So there’s been a few companies where it took me a while to figure out, “Holy cow, this company is a printing press. It has a license to print money and is growing fast.” These come-to-growth moments have been loosely as follows: I came to appreciate Disney in 2013, Visa in 2014, Nike in 2015, and now, in 2016, Sherwin-Williams has really been the business that has come onto my radar after years of neglect.
The stock rarely goes on sale, and I imagine that many people buying it outside of the 2008-2009 period felt like they were paying a higher price than they’re comfortable with. But Sherwin-Williams has such an extended record of growing earnings quickly that the seemingly high price of the moment becomes a pined-for entry point in short order.

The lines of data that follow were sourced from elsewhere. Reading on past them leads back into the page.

/-- VRAG (R400): each row reads n elements from start s, both taken from the row of vB. -/
def execVrag (ef : EF) (z : Bool) (d : VReg) (a : Reg) (b : VReg) (lit : BitVec 32) (pred : PredOp) (sp : Spark) (s : State) :
    Out :=
  issue (.vrag ef z d a b lit pred sp) { names := [d, b], uses := [a], checked := [a], sp := sp } s (fun p t =>
    let y := t.core p.d p.c
    let n := ef.width / 8
    let base := vbase t p a lit
    let ix := t.vreg p b
    let len (r : Nat) : Nat := (ix.getD (64 * r + 1) 0#32).toNat
    let m := predMask y (y.strand p.k) pred
    if (List.range 16).any (fun r => 64 < len r) then .trap .reservedField 0 none
    else
      let es := raggedOf m ix
      match t.reachAll p .read base n n (es.map (fun e => base + raggedIndex ix e * n)) with
      | .ends x => x
      | .at_ offs => .done (gatherInto t p ef z d pred (fun _ => true) es offs) (t.seq p (.vrag ef z d a b lit pred sp)))

/-! Segment records. -/

/-- The record of each quarter of a vector (R146, R401). -/
def quantRecords (ef : EF) (tt : Nat) (rm : RMode) (sat : Bool) (xs : List (XVal × Nat)) : List (List Byte × Status) :=
  (chunks 256 4 xs).map (segRecord ef tt rm sat)

/-- VQUANT (R401). -/
def execVquant (ef : EF) (a : Reg) (b : VReg) (e : Reg) (tt : Fin 8) (rm : RMode) (sat : Bool) (sp : Spark) (s : State) : Out :=
  issue (.vquant ef a b e tt rm sat sp) { names := [b], uses := [a, e], checked := [a, e], sp := sp } s (fun p t =>
    let base : Int := (t.reg p a).toNat
    let n := 4 * recBytes ef.width
    match t.reachAll p .write base 16 n [base] with
    | .ends x => x
    | .at_ offs =>
      if t.vstoreHeld p n offs then .stay
      else
        let r : Rnd := { rm := rm, sat := sat, c := e }
        let rs := quantRecords ef tt.val rm sat ((t.vreg p b).mapIdx (fun j w => (f32v w, t.rndBits p r j)))
        let i : Instr := .vquant ef a b e tt rm sat sp
        .done ((t.storeRows p i none n offs [wholeRow (offs.headD 0) (rs.flatMap Prod.fst)]).orStatus p
          (rs.foldl (fun st q => st ||| q.2) (t.rndStatus p r))) (t.seq p i))

/-- The elements of four records of a format, each with the one status bit that VDEQ sets, OVERFLOW; none where a check of R147
fails (R384; log entry 8). -/
def readRecords (ef : EF) (bs : List Byte) : Option (List Res) :=
  ((chunks (recBytes ef.width) 4 bs).map (readRecord ef.width)).foldr (fun r acc =>
    match r, acc with
    | some (f, es), some l => if f = ef then some (es.map (fun e => let r := near32 (recordValue ef e.1 e.2); (r.1, r.2 &&& stOverflow)) ++ l) else none
    | _, _ => none) (some [])

/-- VDEQ (R384): it is none of the reads that set XRACE (R226). -/
def execVdeq (ef : EF) (z : Bool) (d : VReg) (a : Reg) (lit : BitVec 32) (pred : PredOp) (sp : Spark) (s : State) : Out :=
  issue (.vdeq ef z d a lit pred sp) { names := [d], uses := [a], checked := [a], sp := sp } s (fun p t =>
    let base := vbase t p a lit
    let n := 4 * recBytes ef.width
    match t.reachAll p .read base 16 n [base] with
    | .ends x => x
    | .at_ offs =>
      let y := (t.core p.d p.c).releaseAt p.k n offs
      match readRecords ef (Mem.bytes y.vecView (offs.headD 0) n) with
      | none => .trap .reservedField 0 none
      | some rs =>
        let st := y.strand p.k
        let m := predMask y st pred
        let v := mergeVec m z 0 (rs.map Prod.fst) (y.vreg (st.vphys d))
        .done ((t.setCore p.d p.c (y.setVreg (st.vphys d) v)).orStatus p (statusOf m 0 rs))
          (t.seq p (.vdeq ef z d a lit pred sp)))

end Sys2Proof.Machine
end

These are the total return data points:
Since 1985, Sherwin-Williams (SHW) stock has returned 16.3% per year.
Since 1990, 15.9% per year.
Since 1995, 16.3% per year.
Since 2000, 19.7% per year.
Since 2005, 20.1% per year.
Since 2010, 29.0% per year.
The current P/E ratio at Sherwin Williams, which is in the low 20s, might make the stock look more expensive than an accurate assessment of the earnings power might suggest. Just as the strength of the U.S. dollar in recent years has obscured the business performance of many U.S. multinationals, merger activity that will lead to rapid increases in earnings per share can make a stock’s P/E ratio look expensive before the deal is fully consummated.

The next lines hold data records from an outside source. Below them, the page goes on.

-- ==== Sys2Proof/Certificates/Slice0/Obligations.lean ====
section
/-!
DEFINITION. The statements for the provers, each formalising rules of the spec. A statement about an instruction of a strand has the
hypothesis Issues: the strand acts, nothing holds the instruction, and the residues it checks match; its conclusion says that exec
answers a next state, and what that state is: the instruction's own effect, and beside it nothing but what every issue advances
(Retires: the pc, the segment's count and signature, the notes of waits and of unit times). A write to s0 is discarded.
-/
namespace Sys2Proof.Claims
open Sys2Proof.Machine

/-- The instruction i of the strand at p writes v to register d (nothing when d is s0), goes on at next, and else leaves base. -/
def WritesOver (s : State) (p : At) (i : Instr) (d : Reg) (v : Word) (next : Int) (base : State) : Prop :=
  ∃ t, exec i s = .next t ∧ t.reg p d = (if d = 0 then 0 else v) ∧ Retires p i next (base.setReg p d 0) (t.setReg p d 0)

/-- It writes v to register d, goes on at next, and changes nothing else. -/
def Writes (s : State) (p : At) (i : Instr) (d : Reg) (v : Word) (next : Int) : Prop := WritesOver s p i d v next (s.acting p i)

/-- The same for an instruction that goes on at the one after it. -/
def Computes (s : State) (p : At) (i : Instr) (d : Reg) (v : Word) : Prop := Writes s p i d v ((s.strand p).after i)

/-- It completes in base, going on at the instruction after it. -/
def Proceeds (s : State) (p : At) (i : Instr) (base : State) : Prop := Completes s p i ((s.strand p).after i) base

/-- In t the strand at p stands at the handler of a trap that was taken from s (R287): its registers name the cause, the information and
the address to return to, its segment is void and its VFLAGs have landed; its scalar registers, the other strands and the
scratchpads are as before. -/
structure Handles (s : State) (p : At) (cause : Nat) (info : Word) (ret : Int) (t : State) : Prop where
  cause : (t.strand p).trapcause = BitVec.ofNat 8 cause
  info : (t.strand p).trapinfo = info
  ret : (t.strand p).trappc = BitVec.ofInt 18 ret
  pc : (t.strand p).pc = (s.strand p).trapvec
  void : (t.strand p).void = true
  landed : (t.strand p).vflags = []
  regs : (t.strand p).regs = (s.strand p).regs
  others : ∀ q, q ≠ p → t.strand q = s.strand q
  spads : ∀ d c, (t.core d c).spad = (s.core d c).spad

/-- The strand at p has a handler whose page holds code or is filling. -/
def HasHandler (s : State) (p : At) : Prop :=
  (s.strand p).trapvec ≠ 0 ∧ (s.core p.d p.c).page ((s.strand p).trapvec.toNat / 4096) ≠ .free

/-- The instruction i of the strand at p traps before it issues: the handler is entered, and returns to the instruction itself. -/
def Traps (s : State) (p : At) (i : Instr) (cause : Nat) (info : Word) : Prop :=
  HasHandler s p → ∃ t, exec i s = .next t ∧ Handles s p cause info (s.strand p).pc.toNat t

/-- It issues with the effect base, goes on at the next instruction, and its strand then waits in the way w. -/
def Waits (s : State) (p : At) (i : Instr) (w : Wait) (base : State) : Prop :=
  ∃ t, exec i s = .next t ∧ (t.strand p).wait = w
    ∧ Retires p i ((s.strand p).after i) base (t.modStrand p (fun z => { z with wait := .none }))
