-- ==== Sys2Proof/Laws/State.lean ====
section
/-!
SUPPORT. Laws of the state's parts: for each named update, what each field reads after it, so that no proof unfolds a record update.
-/
namespace Sys2Proof.Machine

/-! Dies, cores, strands: a part reads what was written last; other parts read as before. -/

@[simp] theorem State.die_setDie (s : State) (d : Nat) (x : Die) : (s.setDie d x).die d = x := by
  simp [State.die, State.setDie]
theorem State.die_setDie_other (s : State) {e d : Nat} (x : Die) (h : e ≠ d) : (s.setDie d x).die e = s.die e := by
  simp [State.die, State.setDie, Tab.get_set_other _ _ _ h]
theorem State.die_setDie_if (s : State) (e d : Nat) (x : Die) : (s.setDie d x).die e = if e = d then x else s.die e := by
  simp [State.die, State.setDie, Tab.get_set]
@[simp] theorem State.setDie_setDie (s : State) (d : Nat) (x y : Die) : (s.setDie d x).setDie d y = s.setDie d y := by
  simp [State.setDie]
@[simp] theorem State.die_modDie (s : State) (d : Nat) (f : Die → Die) : (s.modDie d f).die d = f (s.die d) := by
  simp [State.modDie]
theorem State.die_modDie_other (s : State) {e d : Nat} (f : Die → Die) (h : e ≠ d) : (s.modDie d f).die e = s.die e := by
  simp [State.modDie, State.die_setDie_other _ _ h]
@[simp] theorem State.modDie_modDie (s : State) (d : Nat) (f g : Die → Die) :
    (s.modDie d f).modDie d g = s.modDie d (fun x => g (f x)) := by
  simp [State.modDie]
@[simp] theorem Die.core_setCore (x : Die) (c : Nat) (y : Core) : (x.setCore c y).core c = y := by
  simp [Die.core, Die.setCore]
theorem Die.core_setCore_other (x : Die) {e c : Nat} (y : Core) (h : e ≠ c) : (x.setCore c y).core e = x.core e := by
  simp [Die.core, Die.setCore, Tab.get_set_other _ _ _ h]
@[simp] theorem Die.setCore_setCore (x : Die) (c : Nat) (y z : Core) : (x.setCore c y).setCore c z = x.setCore c z := by
  simp [Die.setCore]
@[simp] theorem State.die_setCore (s : State) (d c : Nat) (y : Core) : (s.setCore d c y).die d = (s.die d).setCore c y := by
  simp [State.setCore]
theorem State.die_setCore_other (s : State) {e d : Nat} (c : Nat) (y : Core) (h : e ≠ d) : (s.setCore d c y).die e = s.die e := by
  simp [State.setCore, State.die_setDie_other _ _ h]
@[simp] theorem State.core_setCore (s : State) (d c : Nat) (y : Core) : (s.setCore d c y).core d c = y := by
  simp [State.core]
theorem State.core_setCore_other (s : State) {d c e f : Nat} (y : Core) (h : (e, f) ≠ (d, c)) :
    (s.setCore d c y).core e f = s.core e f := by
  by_cases hd : e = d
  · subst hd
    have hc : f ≠ c := fun hc => h (by rw [hc])
    simp [State.core, Die.core_setCore_other _ _ hc]
  · simp [State.core, State.die_setCore_other _ _ _ hd]
@[simp] theorem State.setCore_setCore (s : State) (d c : Nat) (y z : Core) : (s.setCore d c y).setCore d c z = s.setCore d c z := by
  simp [State.setCore]
@[simp] theorem State.core_modCore (s : State) (d c : Nat) (f : Core → Core) : (s.modCore d c f).core d c = f (s.core d c) := by
  simp [State.modCore]
@[simp] theorem State.modCore_modCore (s : State) (d c : Nat) (f g : Core → Core) :
    (s.modCore d c f).modCore d c g = s.modCore d c (fun y => g (f y)) := by
  simp [State.modCore]
@[simp] theorem Core.strand_setStrand (y : Core) (k : Nat) (z : Strand) : (y.setStrand k z).strand k = z := by
  simp [Core.strand, Core.setStrand]
theorem Core.strand_setStrand_other (y : Core) {j k : Nat} (z : Strand) (h : j ≠ k) :
    (y.setStrand k z).strand j = y.strand j := by
  simp [Core.strand, Core.setStrand, Tab.get_set_other _ _ _ h]
@[simp] theorem Core.setStrand_setStrand (y : Core) (k : Nat) (z w : Strand) :
    (y.setStrand k z).setStrand k w = y.setStrand k w := by
  simp [Core.setStrand]
@[simp] theorem State.core_setStrand (s : State) (p : At) (z : Strand) :
    (s.setStrand p z).core p.d p.c = (s.core p.d p.c).setStrand p.k z := by
  simp [State.setStrand]
@[simp] theorem State.strand_setStrand (s : State) (p : At) (z : Strand) : (s.setStrand p z).strand p = z := by
  simp [State.strand]
@[simp] theorem State.setStrand_setStrand (s : State) (p : At) (z w : Strand) :
    (s.setStrand p z).setStrand p w = s.setStrand p w := by
  simp [State.setStrand]
@[simp] theorem State.core_modStrand (s : State) (p : At) (f : Strand → Strand) :
    (s.modStrand p f).core p.d p.c = (s.core p.d p.c).setStrand p.k (f (s.strand p)) := by
  simp [State.modStrand]
@[simp] theorem State.strand_modStrand (s : State) (p : At) (f : Strand → Strand) : (s.modStrand p f).strand p = f (s.strand p) := by
  simp [State.modStrand]
@[simp] theorem State.modStrand_modStrand (s : State) (p : At) (f g : Strand → Strand) :
    (s.modStrand p f).modStrand p g = s.modStrand p (fun z => g (f z)) := by
  simp [State.modStrand]
@[simp] theorem State.now_setCore (s : State) (e d c : Nat) (y : Core) : (s.setCore d c y).now e = s.now e := by
  by_cases h : e = d
  · subst h; simp [State.now, Die.setCore]
  · simp [State.now, State.die_setCore_other _ _ _ h]
@[simp] theorem State.cyc_setCore (s : State) (e f d c : Nat) (y : Core) : (s.setCore d c y).cyc e f = s.cyc e f := by
  by_cases h : e = d
  · subst h; simp [State.cyc, Die.cycle, Die.setCore]
  · simp [State.cyc, State.die_setCore_other _ _ _ h]
@[simp] theorem State.cyc_modCore (s : State) (e g d c : Nat) (f : Core → Core) : (s.modCore d c f).cyc e g = s.cyc e g := by
  simp [State.modCore]
@[simp] theorem State.cyc_modStrand (s : State) (e g : Nat) (p : At) (f : Strand → Strand) : (s.modStrand p f).cyc e g = s.cyc e g := by
  simp [State.modStrand, State.setStrand]
@[simp] theorem State.now_modCore (s : State) (e d c : Nat) (f : Core → Core) : (s.modCore d c f).now e = s.now e := by
  simp [State.modCore]
@[simp] theorem State.now_modStrand (s : State) (e : Nat) (p : At) (f : Strand → Strand) : (s.modStrand p f).now e = s.now e := by
  simp [State.modStrand, State.setStrand]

Together with Valspar, the earnings power of Sherwin-Williams ought to increase from the current $12.50 per share to somewhere around $14.50 per share. The $291 share price, which might seem a bit on the unreasonable side if you look at the $12.50 in current earnings and see a stated P/E ratio of 23.8, sits squarely in that zone of reasonableness at 20x earnings if you adjust for the share dilution and acquisition costs of Valspar and then size up the combined earnings power.
You know what else is interesting? Among the major financial sites, be it CNBC or Seeking Alpha, you end up seeing hardly any attention given to Sherwin-Williams at all. It gets the procedural treatment–earnings are noted, dividend payments are stated, and M&A activity gets a passing headline. But beyond that, there is very little discussion of Sherwin-Williams as a long-term investment.
That is a mistake. The media fixation on Netflix, Apple, Facebook, and Amazon, whose businesses have admittedly created monstrous amounts of wealth for shareholders that have been around for 5+ years, feed into the “stocks are gambling instruments” mentality because there is no real predictability about what those businesses will look like five years from now.
Paint, on the other hand, is the definition of boring and predictable. But this is an example of where boring, repeatable profits coming in and in, over and over again, creates an ideal formula for wealth.
The more I study the excellent profit margins, exemplary long-term record of growth, strong balance sheet, and intuitive appeal of a strong business that is resistant to technological change, the more I conclude that I made a terrible mistake leaving Sherwin-Williams off of my Master List of Stocks tab on the homepage. Adjusted for earnings quality, it is probably one of the top 75 businesses in the world; adjusted for earnings quality and growth potential, it slides into the top 40.
It’s funny that people looking to get rich quick always look to the homerun-or-strikeout tech sector as the place to radically improve their household balance sheet. No one would intuitively rush to a large-cap paint company, and yet, you only needed to come up with $58,000 sixteen years ago to have over a million dollar’s worth of Sherwin-Williams stock today. Tens of thousands of dollars, compounding over a decade and a half, grew to over a million.
My only lament is that, like with Disney, Visa, and Nike, I experience my revelation years into a bull market. Over a 10+ year time frame, paying the upper end of fair value won’t matter much. Over a five year time frame, I’m less clear. But I am clear that Sherwin-Williams is an “inevitable” stock which probably ought to work its way into every individual investor’s portfolio at some point.
Originally posted 2016-05-24 22:33:18.